**Given information**
┌────────

-- ==== Sys2Proof/Machine/RegMap.lean ====
section
/-! DEFINITION.  The setup register maps: every register of Tables 1-7, 3-10, 3-11, 4-12, 4-13, 5-7,
6-9, 7-10, 8-8, 9-7, 11-19, 13-11, 14-9, 15-4, 16-9, 16-10, 17-7 and 18-9 of the spec, as data: its
offset in the setup register space (R31), its array strides, and its fields with access type (R15),
reset value and reset classes (R16).  A reserved field is not listed: it reads 0 (R14); a register that a table assigns as reserved has none. -/

namespace Sys2Proof.Machine

/-- GID_IDENT (R35). -/
def reg_GID_IDENT : RegDef :=
  { base := 0x0, dims := [], fields := [
      { hi := 31, lo := 16, acc := .ro, reset := 0x6480 },
      { hi := 15, lo := 0, acc := .ro, reset := 0x7a1b }] }

/-- GID_STEPPING (R35). -/
def reg_GID_STEPPING : RegDef :=
  { base := 0x4, dims := [], fields := [
      { hi := 7, lo := 4, acc := .ro, reset := 0x1 },
      { hi := 3, lo := 0, acc := .ro }] }

/-- GID_CAPS0 (R35). -/
def reg_GID_CAPS0 : RegDef :=
  { base := 0x8, dims := [], fields := [
      { hi := 31, lo := 16, acc := .ro, reset := 0x400, cls := [.cold, .warm] },
      { hi := 15, lo := 8, acc := .ro, reset := 0x20, cls := [.cold, .warm] },
      { hi := 7, lo := 4, acc := .ro, reset := 0x8, cls := [.cold, .warm] }] }

/-- GID_CAPS1 (R35). -/
def reg_GID_CAPS1 : RegDef :=
  { base := 0xc, dims := [], fields := [
      { hi := 23, lo := 16, acc := .ro, reset := 0x60, cls := [.cold] },
      { hi := 15, lo := 8, acc := .ro, reset := 0x8, cls := [.cold] },
      { hi := 5, lo := 0, acc := .ro, reset := 0x20, cls := [.cold] }] }

/-- GID_DRAM_GIB (R35). -/
def reg_GID_DRAM_GIB : RegDef :=
  { base := 0x10, dims := [], fields := [
      { hi := 11, lo := 0, acc := .ro, reset := 0x800, cls := [.cold] }] }

/-- GID_STRAPS (R35). -/
def reg_GID_STRAPS : RegDef :=
  { base := 0x14, dims := [], fields := [
      { hi := 3, lo := 0, acc := .ro, cls := [.cold] }] }

/-- GID_FN_INFO (R35). -/
def reg_GID_FN_INFO : RegDef :=
  { base := 0x18, dims := [], fields := [
      { hi := 10, lo := 10, acc := .ro, cls := [.cold, .port] },
      { hi := 9, lo := 9, acc := .ro, cls := [.cold, .port] },
      { hi := 8, lo := 4, acc := .ro, cls := [.cold, .port] },
      { hi := 3, lo := 0, acc := .ro, cls := [.cold, .port] }] }

/-- GID_BEAT_RATE (R35). -/
def reg_GID_BEAT_RATE : RegDef :=
  { base := 0x1c, dims := [], fields := [
      { hi := 15, lo := 0, acc := .ro, cls := [.cold, .warm] }] }

/-- GID_SETUP_LOCK (R35). -/
def reg_GID_SETUP_LOCK : RegDef :=
  { base := 0x20, dims := [], fields := [
      { hi := 0, lo := 0, acc := .w1s, cls := [.cold, .warm] }] }

/-- GID_LOCK_VIOL_COUNT (R35). -/
def reg_GID_LOCK_VIOL_COUNT : RegDef :=
  { base := 0x24, dims := [], fields := [
      { hi := 31, lo := 0, acc := .ro, cls := [.cold, .warm] }] }

/-- GID_SCOPE_VIOL_COUNT (R35). -/
def reg_GID_SCOPE_VIOL_COUNT : RegDef :=
  { base := 0x28, dims := [], fields := [
      { hi := 31, lo := 0, acc := .ro, cls := [.cold, .warm] }] }

/-- GID_BAD_ACCESS_COUNT (R35). -/
def reg_GID_BAD_ACCESS_COUNT : RegDef :=
  { base := 0x2c, dims := [], fields := [
      { hi := 31, lo := 0, acc := .ro, cls := [.cold, .warm] }] }

/-- The registers of the GID block, identity and capabilities (Table 1-6). -/
def regsGid : List RegDef :=
  [reg_GID_IDENT, reg_GID_STEPPING, reg_GID_CAPS0, reg_GID_CAPS1, reg_GID_DRAM_GIB, reg_GID_STRAPS,
   reg_GID_FN_INFO, reg_GID_BEAT_RATE, reg_GID_SETUP_LOCK, reg_GID_LOCK_VIOL_COUNT, reg_GID_SCOPE_VIOL_COUNT, reg_GID_BAD_ACCESS_COUNT]

/-- RBT_STATUS (R101). -/
def reg_RBT_STATUS : RegDef :=
  { base := 0x10000, dims := [], fields := [
      { hi := 7, lo := 4, acc := .ro, cls := [.cold, .warm] },
      { hi := 1, lo := 1, acc := .ro, cls := [.cold] }] }

/-- RBT_RESET_COUNT (R101). -/
def reg_RBT_RESET_COUNT : RegDef :=
  { base := 0x10004, dims := [], fields := [
      { hi := 31, lo := 0, acc := .ro }] }

/-- RBT_LAST_CAUSE (R101). -/
def reg_RBT_LAST_CAUSE : RegDef :=
  { base := 0x10008, dims := [], fields := [
      { hi := 7, lo := 7, acc := .ro, cls := [.cold] },
      { hi := 6, lo := 6, acc := .ro, cls := [.cold] },
      { hi := 4, lo := 0, acc := .ro, cls := [.cold, .warm] }] }

/-- RBT_WARM_COUNT (R101). -/
def reg_RBT_WARM_COUNT : RegDef :=
  { base := 0x1000c, dims := [], fields := [
      { hi := 31, lo := 0, acc := .ro, cls := [.cold] }] }

/-- RBT_DIE_COUNT (R101). -/
def reg_RBT_DIE_COUNT : RegDef :=
  { base := 0x10010, dims := [], fields := [
      { hi := 31, lo := 0, acc := .ro, cls := [.cold, .warm] }] }

/-- RBT_PORT_COUNT (R101). -/
def reg_RBT_PORT_COUNT : RegDef :=
  { base := 0x10014, dims := [], fields := [
      { hi := 31, lo := 0, acc := .ro, cls := [.cold, .warm] }] }

/-- RBT_LINK_COUNT (R101). -/
def reg_RBT_LINK_COUNT : RegDef :=
  { base := 0x10018, dims := [], fields := [
      { hi := 31, lo := 0, acc := .ro, cls := [.cold, .warm] }] }

/-- RBT_RSEL_STATUS (R101). -/
def reg_RBT_RSEL_STATUS : RegDef :=
  { base := 0x1001c, dims := [], fields := [
      { hi := 16, lo := 16, acc := .ro, cls := [.cold] },
      { hi := 15, lo := 8, acc := .ro, cls := [.cold] },
      { hi := 3, lo := 0, acc := .ro, cls := [.cold] }] }

/-- RBT_RESET_CMD (R101). -/
def reg_RBT_RESET_CMD : RegDef :=
  { base := 0x10020, dims := [], fields := [
      { hi := 31, lo := 28, acc := .wo, cls := [.cold, .warm] },
      { hi := 6, lo := 0, acc := .wo, cls := [.cold, .warm] }] }

/-- RBT_CMD_STATUS (R101). -/
def reg_RBT_CMD_STATUS : RegDef :=
  { base := 0x10024, dims := [], fields := [
      { hi := 2, lo := 2, acc := .ro, cls := [.cold, .warm] },
      { hi := 1, lo := 1, acc := .rw1c, cls := [.cold, .warm] },
      { hi := 0, lo := 0, acc := .ro, cls := [.cold, .warm] }] }

/-- RBT_FW_PREF (R101). -/
def reg_RBT_FW_PREF : RegDef :=
  { base := 0x10028, dims := [], fields := [
      { hi := 0, lo := 0, acc := .rwp }] }

/-- RBT_FW_STATUS (R101). -/
def reg_RBT_FW_STATUS : RegDef :=
  { base := 0x1002c, dims := [], fields := [
      { hi := 15, lo := 8, acc := .ro, cls := [.cold, .warm] },
      { hi := 4, lo := 4, acc := .ro, cls := [.cold, .warm] },
      { hi := 3, lo := 3, acc := .ro, cls := [.cold, .warm] },
      { hi := 2, lo := 2, acc := .ro, cls := [.cold, .warm] },
      { hi := 1, lo := 1, acc := .ro, cls := [.cold, .warm] },
      { hi := 0, lo := 0, acc := .ro, cls := [.cold, .warm] }] }

/-- RBT_BOOT_TIME (R101). -/
def reg_RBT_BOOT_TIME : RegDef :=
  { base := 0x10030, dims := [], fields := [
      { hi := 31, lo := 0, acc := .ro, cls := [.cold, .warm] }] }

/-- The registers of the RBT block, reset and boot (Table 1-6). -/
def regsRbt : List RegDef :=
  [reg_RBT_STATUS, reg_RBT_RESET_COUNT, reg_RBT_LAST_CAUSE, reg_RBT_WARM_COUNT, reg_RBT_DIE_COUNT, reg_RBT_PORT_COUNT,
   reg_RBT_LINK_COUNT, reg_RBT_RSEL_STATUS, reg_RBT_RESET_CMD, reg_RBT_CMD_STATUS, reg_RBT_FW_PREF, reg_RBT_FW_STATUS,
   reg_RBT_BOOT_TIME]

/-- ALM_STATUS (R102). -/
def reg_ALM_STATUS : RegDef :=
  { base := 0x20000, dims := [], fields := [
      { hi := 7, lo := 6, acc := .ro, cls := [.cold, .warm] },
      { hi := 5, lo := 5, acc := .ro, cls := [.cold, .warm] },
      { hi := 4, lo := 4, acc := .ro, cls := [.cold, .warm] },
      { hi := 3, lo := 3, acc := .ro, cls := [.cold, .warm] },
      { hi := 2, lo := 2, acc := .ro, cls := [.cold, .warm] },
      { hi := 1, lo := 1, acc := .ro, cls := [.cold, .warm] },
      { hi := 0, lo := 0, acc := .ro, cls := [.cold, .warm] }] }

└────────

**Exercise description**
Beginning at the top of the entries above, output each line exactly, and end with the line in which "GID_IDENT (R35). -/" appears.

**Output of the exercise**
-- ==== Sys2Proof/Machine/RegMap.lean ====
section
/-! DEFINITION.  The setup register maps: every register of Tables 1-7, 3-10, 3-11, 4-12, 4-13, 5-7,
6-9, 7-10, 8-8, 9-7, 11-19, 13-11, 14-9, 15-4, 16-9, 16-10, 17-7 and 18-9 of the spec, as data: its
offset in the setup register space (R31), its array strides, and its fields with access type (R15),
reset value and reset classes (R16).  A reserved field is not listed: it reads 0 (R14); a register that a table assigns as reserved has none. -/

namespace Sys2Proof.Machine

/-- GID_IDENT (R35). -/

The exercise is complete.